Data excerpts
/-- R336, R339, R344, R384: PMOVHI answers the high half of the oldest overflow entry, 0 when there is none, and takes it; of a
frozen function it is dropped with REASON 4 and answers all ones. R345, R347: the window reads and writes the registers of a stream that is halted or frozen,
and its CSRs at any time while it is in RUN; otherwise a read answers all ones and a write does nothing. -/
def Sys2Proof.Claims.OverflowAndWindow : Prop :=
  (∀ s g, ((s.guest g).frozen.isSome = true → ∃ t, exec (.pmovhiRead g) s = .next t ∧
      Claims.Replied s t 8 (2 ^ 64 - 1) ∧ (t.guest g).overflow = (s.guest g).overflow ∧
      bit ((t.guest g).reg 0) 0 = true ∧ fld ((t.guest g).reg 0) 8 4 = 4) ∧
    ((s.guest g).frozen = none → ∃ t, exec (.pmovhiRead g) s = .next t ∧
      Claims.Replied s t 8 (((s.guest g).overflow.head?.map (fun e => e.2.toNat)).getD 0) ∧
      (t.guest g).overflow = (s.guest g).overflow.tail)) ∧
  (∀ s v c st, c = dbgCore s → st = dbgStream s →
    (dbgOpen s = false ∨ dbgNames s = false → exec (.dbgdataWrite v) s = .next s ∧
      ∃ t, exec .dbgdataRead s = .next t ∧ Claims.Replied s t 8 (2 ^ 64 - 1)) ∧
    (dbgOpen s = true → dbgNames s = true →
      (dbgSpace s = 0 → ∃ t, exec .dbgdataRead s = .next t ∧
        Claims.Replied s t 8 (csrRead (s.core c) st (dbgCsr s)).toNat) ∧
      (dbgSpace s = 1 → dbgCode s < 64 → ∃ t, exec .dbgdataRead s = .next t ∧
        Claims.Replied s t 8 ((s.streamAt c st).reg (BitVec.ofNat 8 (dbgCode s))).toNat) ∧
      (dbgSpace s = 0 → dbgCsr s = 0x302 → ∃ t, exec (.dbgdataWrite v) s = .next t ∧
        (t.streamAt c st).tpc = (v &&& 0xFFFFFFFFFFF8) ||| ((s.streamAt c st).tpc &&& 0xFFFF000000000007) ∧ (t.streamAt c st).pc = (s.streamAt c st).pc) ∧
      (dbgSpace s = 1 → 0 < dbgCode s → dbgCode s < 64 → ∃ t, exec (.dbgdataWrite v) s = .next t ∧
        (t.streamAt c st).reg (BitVec.ofNat 8 (dbgCode s)) = v ∧
        (∀ r, r ≠ BitVec.ofNat 8 (dbgCode s) → (t.streamAt c st).reg r = (s.streamAt c st).reg r) ∧
        t = s.setCore c (t.core c))))

/-- R4, R334, R336, R339, R384: a write to a plain register of a function stores the RW bits and clears those W1C bits where
it holds 1, and keeps the rest; a misaligned offset is dropped with REASON 7, and any write to a frozen function with
REASON 4; a driver's write to a host-only register freezes its function with a violation record of kind 4. -/
def Sys2Proof.Claims.RegisterWrites : Prop :=
  (∀ s off v m, off % 8 = 0 → pfMasks off = some m → ∃ t, exec (.registerWrite .pf off v) s = .next t ∧
    t.pfReg off = ((v &&& m.1) ||| (s.pfReg off &&& ~~~m.1)) &&& ~~~(v &&& m.2) ∧
    ∀ o, o ≠ off → t.pfReg o = s.pfReg o) ∧
  (∀ s off v, off % 8 ≠ 0 → ∃ t, exec (.registerWrite .pf off v) s = .next t ∧ fld (t.pfReg 0) 8 4 = 7 ∧
    bit (t.pfReg 0) 0 = true ∧ ∀ o, o ≠ 0 → t.pfReg o = s.pfReg o) ∧
  (∀ s g off v m, g < 128 → (s.guest g).frozen = none → off % 8 = 0 → vfMasks off = some m →
    ∃ t, exec (.registerWrite (.vf g) off v) s = .next t ∧
      (t.guest g).reg off = ((v &&& m.1) ||| ((s.guest g).reg off &&& ~~~m.1)) &&& ~~~(v &&& m.2) ∧
      ∀ o, o ≠ off → (t.guest g).reg o = (s.guest g).reg o) ∧
  (∀ s g off v, g < 128 → (s.guest g).frozen.isSome = true → ∃ t, exec (.registerWrite (.vf g) off v) s = .next t ∧
    fld ((t.guest g).reg 0) 8 4 = 4 ∧ ∀ o, o ≠ 0 → (t.guest g).reg o = (s.guest g).reg o) ∧
  (∀ s g off v, g < 128 → (s.guest g).frozen = none → off = 0x820 ∨ off = 0x828 →
    ∃ t, exec (.registerWrite (.vf g) off v) s = .next t ∧ (t.guest g).frozen = some s.violSeq ∧
      (∃ r ∈ t.viols, r.seq = s.violSeq ∧ r.kind = 4 ∧ r.detail = off) ∧ (t.guest g).vf = (s.guest g).vf)

/-- R252: a published write enters the view of a path that its publication reaches, whether it stays or is folded into its
line. R150, R186, R201, R269, R270: that a write to the own scratchpad may enter the view of another path of its core before any
fence, but for one of the M path, and a scattered element that of a path of the member it goes to before any boundary, is log 29
(DEDUCED). R311, R341 to R344: a cycle of a core in RUN gives the events noted to the counters that count them, modulo 2^48, and
counts one cycle; a core in any other state counts nothing. -/
def Obligations.ViewsAndCycles : Prop :=
  (∀ s n c p r, s.writes.find? (fun r => r.id == n) = some r →
    (r.performed = true → reachesParty s r ⟨c, p⟩ = true → (s.core c).place.isSome = true →
      ∃ t, exec (.writeEntersView n c p) s = .next t ∧ (∀ r' ∈ t.writes, r'.id = n → ⟨c, p⟩ ∈ r'.viewers) ∧
        (∀ r' ∈ t.writes, ∃ q ∈ s.writes, q.id = r'.id ∧ q.bits = r'.bits ∧ q.loc = r'.loc)) ∧
    (r.performed = true → mayReach r ⟨c, p⟩ = true → (s.core c).place.isSome = true →
      ∃ t, exec (.writeEntersView n c p) s = .next t ∧ (∀ r' ∈ t.writes, r'.id = n → ⟨c, p⟩ ∈ r'.viewers) ∧
        (∀ r' ∈ t.writes, ∃ q ∈ s.writes, q.id = r'.id ∧ q.bits = r'.bits ∧ q.loc = r'.loc ∧ q.pub = r'.pub)) ∧
    (r.performed = false ∨ (reachesParty s r ⟨c, p⟩ = false ∧ mayReach r ⟨c, p⟩ = false) →
      exec (.writeEntersView n c p) s = .next s)) ∧
  (∀ (r : WriteRec) (p : Party) w, r.writer = some w → (mayReach r p = true ↔ r.loc.space = .sp p.core ∧
    ((w.core = p.core ∧ w.path ≠ .m) ∨ ∃ t, r.kind = .scatter t))) ∧
  (∀ s c, c < 64 → (s.core c).mode ≠ .run → ∃ t, exec (.arithmeticClockCycle c) s = .next t ∧
    (t.core c).tally = [] ∧ (t.core c).pmc = (s.core c).pmc ∧ (t.core c).qidle = 0) ∧
  (∀ s c n m ev, c < 64 → n < 8 → (s.core c).mode = .run →
    ev = (noteWait .x (noteWait .a ((s.core c).note 1 none .u 1))).tally →
    m = ((ev.filter (pmcCounts ((s.core c).pmcReg (8 + n)))).map (·.n)).sum →
    ∃ t, exec (.arithmeticClockCycle c) s = .next t ∧ (t.core c).tally = [] ∧ (t.core c).pmcX = [] ∧
      (0 < m → (t.core c).pmcReg n = word ((((s.core c).pmcReg n).toNat + m) % 2 ^ 48)) ∧
      (m = 0 → (t.core c).pmcReg n = (s.core c).pmcReg n) ∧
      (((s.core c).pmcReg n).toNat + m < 2 ^ 48 → (t.core c).pmcReg (8 + n) = (s.core c).pmcReg (8 + n)) ∧
      (0 < m → 2 ^ 48 ≤ ((s.core c).pmcReg n).toNat + m → bit ((t.core c).pmcReg (8 + n)) 61 = true) ∧
      (t.core c).qidle = (if qidleAdvances s c then (s.core c).qidle + 1 else 0))

/-! ### Links, retirement, bring-up and management (R375 to R392) -/

/-- A violation of a link's protocol: a record of kind 5 with its code, and the peer behind the link frozen (R387). -/
def Sys2Proof.Claims.LinkViolated (s t : State) (link code : Nat) : Prop :=
  tabFind t.peerFrozen link = some s.violSeq ∧ t.mem = s.mem ∧ t.writes = s.writes ∧
    ∃ r ∈ t.viols, r.seq = s.violSeq ∧ r.kind = 5 ∧ r.mtype = 4 ∧ r.midx = link ∧ r.detail = code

EXERCISE PROMPT: Output only the lines from the top of the entries through the one holding "(dbgOpen s = false", copied exactly.

SOLUTION FOR THIS EXERCISE:
/-- R336, R339, R344, R384: PMOVHI answers the high half of the oldest overflow entry, 0 when there is none, and takes it; of a
frozen function it is dropped with REASON 4 and answers all ones. R345, R347: the window reads and writes the registers of a stream that is halted or frozen,
and its CSRs at any time while it is in RUN; otherwise a read answers all ones and a write does nothing. -/
def Sys2Proof.Claims.OverflowAndWindow : Prop :=
  (∀ s g, ((s.guest g).frozen.isSome = true → ∃ t, exec (.pmovhiRead g) s = .next t ∧
      Claims.Replied s t 8 (2 ^ 64 - 1) ∧ (t.guest g).overflow = (s.guest g).overflow ∧
      bit ((t.guest g).reg 0) 0 = true ∧ fld ((t.guest g).reg 0) 8 4 = 4) ∧
    ((s.guest g).frozen = none → ∃ t, exec (.pmovhiRead g) s = .next t ∧
      Claims.Replied s t 8 (((s.guest g).overflow.head?.map (fun e => e.2.toNat)).getD 0) ∧
      (t.guest g).overflow = (s.guest g).overflow.tail)) ∧
  (∀ s v c st, c = dbgCore s → st = dbgStream s →
    (dbgOpen s = false ∨ dbgNames s = false → exec (.dbgdataWrite v) s = .next s ∧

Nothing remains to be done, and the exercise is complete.